Reporters Without Borders (RSF) has referred to the UN the case of missing Maldives journalist Ahmed Rilwan, now missing for more than a year.
The global press freedom group have asked the UN working group on enforced or involuntary disappearances and the UN working group on arbitrary detention to open or re-open investigations into missing journalists in ten countries.
These include the Maldives, Iraq, Eritrea, Syria, Mexico, Colombia, Iran and Turkmenistan.
The petitions, filed two days before the International Day of the Victims of Enforced Disappearances (August 30), urges the UN to “initiate the relevant procedures with the countries that are breaking international law in this area.”
Rilwan was last seen on August 8, boarding a ferry to Malé’s suburb island Hulhumalé. He is believed to have been abducted outside his apartment building.
In a letter to the chairs of the working groups, RSF’s Secretary Christophe Deloire said: “Enforced disappearances are the consequences of criminal acts that violate several human rights – the right to life, the right to freedom and the right to due process.

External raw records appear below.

-- ==== Sys2Proof/Laws/Supply.lean ====
section
/-!
SUPPORT. What the Supply Selector's examinations can touch: the supply record, supply valves, the report queue and the
notices. The duty list they leave.
-/
namespace Sys2Proof.Machine

/-- What an examination cannot touch. -/
def State.beyondSupply (s : State) : State :=
  { s with
    au := { s.au with valves := s.au.valves.map ValveRecord.still, tp1 := s.au.tp1.still, tp2 := s.au.tp2.still },
    ss := { SupplySelector.start with duty := s.ss.duty },
    lu := { s.lu with queue := [], overflow := false }, msgs := [], choices := [] }

/-- Equal beyond the actuators, equal beyond the selector. -/
theorem State.beyondSupply_of_actuators {a b : State} (h : a.beyondActuators = b.beyondActuators) :
    a.beyondSupply = b.beyondSupply :=
  congrArg (fun s : State => { s with ss := { SupplySelector.start with duty := s.ss.duty } }) h

variable (s : State)

@[simp] theorem State.report_beyondSupply (k : ReportKind) (a b c : Nat) :
    (s.report k a b c).beyondSupply = s.beyondSupply := State.beyondSupply_of_actuators (by simp)

@[simp] theorem State.command_beyondSupply (v : Valve) (e : ValveEnd) :
    (s.command v e).beyondSupply = s.beyondSupply := State.beyondSupply_of_actuators (by simp)

theorem State.updSupply_beyondSupply (f : SupplySelector → SupplySelector) (h : (f s.ss).duty = s.ss.duty) :
    (s.updSupply f).beyondSupply = s.beyondSupply := by
  simp only [State.updSupply, State.beyondSupply, h]

@[simp] theorem State.reportSupply_beyondSupply (old : SupplySelector) :
    (s.reportSupply old).beyondSupply = s.beyondSupply := by
  simp only [State.reportSupply]
  split <;> simp

@[simp] theorem State.closeSupply_beyondSupply (t : TankIx) : (s.closeSupply t).beyondSupply = s.beyondSupply := by
  simp only [State.closeSupply]
  split <;> simp

@[simp] theorem State.openSupply_beyondSupply (t : TankIx) : (s.openSupply t).beyondSupply = s.beyondSupply :=
  State.command_beyondSupply s _ _

@[simp] theorem State.switchTo_beyondSupply (t : TankIx) : (s.switchTo t).beyondSupply = s.beyondSupply := by
  simp only [State.switchTo, State.openSupply_beyondSupply]
  exact State.updSupply_beyondSupply s _ rfl

@[simp] theorem State.changeTo_beyondSupply (t : TankIx) (c : SoftReason) :
    (s.changeTo t c).beyondSupply = s.beyondSupply := by
  simp only [State.changeTo, State.openSupply_beyondSupply]
  exact State.updSupply_beyondSupply s _ rfl

@[simp] theorem State.noSupply_beyondSupply : s.noSupply.beyondSupply = s.beyondSupply :=
  State.updSupply_beyondSupply s _ rfl

@[simp] theorem State.findSupply_beyondSupply : s.findSupply.beyondSupply = s.beyondSupply := by
  simp only [State.findSupply]
  split <;> simp

@[simp] theorem State.giveUpSwitch_beyondSupply (t : TankIx) : (s.giveUpSwitch t).beyondSupply = s.beyondSupply := by
  simp only [State.giveUpSwitch]
  split <;> simp only [State.switchTo_beyondSupply, State.noSupply_beyondSupply] <;>
    rw [State.updSupply_beyondSupply _ _ rfl, State.closeSupply_beyondSupply]

@[simp] theorem State.giveUpChange_beyondSupply (cur t : TankIx) :
    (s.giveUpChange cur t).beyondSupply = s.beyondSupply := by
  simp only [State.giveUpChange]
  split
  · rw [State.openSupply_beyondSupply, State.updSupply_beyondSupply _ _ rfl, State.updSupply_beyondSupply _ _ rfl,
      State.closeSupply_beyondSupply]
  · rw [State.updSupply_beyondSupply _ _ rfl, State.updSupply_beyondSupply _ _ rfl, State.closeSupply_beyondSupply]

@[simp] theorem State.breakSupply_beyondSupply (t : TankIx) (r : SupplyReason) :
    (s.breakSupply t r).beyondSupply = s.beyondSupply := by
  simp only [State.breakSupply]
  split
  · rw [State.switchTo_beyondSupply, State.updSupply_beyondSupply _ _ rfl, State.closeSupply_beyondSupply]
  · rw [State.updSupply_beyondSupply _ _ rfl, State.updSupply_beyondSupply _ _ rfl, State.closeSupply_beyondSupply]

@[simp] theorem State.examineCore_beyondSupply (o : Option TankIx) :
    (s.examineCore o).beyondSupply = s.beyondSupply := by
  have k := State.updSupply_beyondSupply s
  have k1 (t : TankIx) := State.updSupply_beyondSupply (s.closeSupply t)
  simp only [State.examineCore]
  (repeat' split) <;>
    first
      | rfl
      | simp
      | exact k _ rfl
      | exact (k1 _ _ rfl).trans (by simp)

@[simp] theorem State.examine_beyondSupply (o : Option TankIx) : (s.examine o).beyondSupply = s.beyondSupply := by
  simp only [State.examine]
  split <;> simp

@[simp] theorem State.supplyValve_beyondSupply (v : Valve) (a : ValveAnswer) :
    (s.supplyValve v a).beyondSupply = s.beyondSupply := by
  simp only [State.supplyValve]
  split <;> simp

@[simp] theorem State.actOnDuty_beyondSupply : s.actOnDuty.beyondSupply = s.beyondSupply := by
  simp only [State.actOnDuty]
  (repeat' split) <;> simp

@[simp] theorem State.advance_beyondSupply (t : TankIx) : (s.advance t).beyondSupply = s.beyondSupply := by
  simp [State.advance]

end Sys2Proof.Machine
end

“Violence and crimes against journalists constitute attacks not only against the victims, but also against freedom of expression, the right to inform and its corollary, the right to receive information.”
For each case of a missing journalist or the country concerned, RSF filled out an official form.
The cases cited include those of nine journalists who have been missing in Iraq since last year, and 11 Eritrean journalists of whom there has been no news since 2001.
Rilwan’s family in September last year had also filed a petition with the UN working group on enforced disappearances.
“We are heartened by Reporters Without Borders’ advocacy on our behalf. We will continue to lobby the Maldivian state to fulfill its obligations and expedite investigations into Rilwan’s disappearance and bring the perpetrators to justice,” said Fathimath Shehenaz, Rilwan’s sister.
Noting the lack of progress in the police’s investigation since the arrest of several suspects in October last year, RSF said the police have tried to intimidate Rilwan’s family and supporters, including putting a stop to a press conference in July.
Most recently police pepper-sprayed Rilwan’s family members and friends in an attempt to prevent a silent march on the anniversary of his disappearance. One family member was briefly detained.
Family members have requested the Human Rights Commission of the Maldives (HRCM) to investigate the police’s use of force at a peaceful rally and the obstruction of freedom of assembly and speech.
Hussain Waheed, the Commissioner of Police, in a meeting with the Maldives Media Council in mid-August pledged to continue the search for Rilwan and said it was among the costliest investigations in police history.
Rilwan’s family and friends have accused the police of negligence.
Home Minister Umar Naseer has suggested the involvement of radicalized gangs in Rilwan’s disappearance, a finding backed by an investigative report commissioned by local rights group the Maldivian Democracy Network.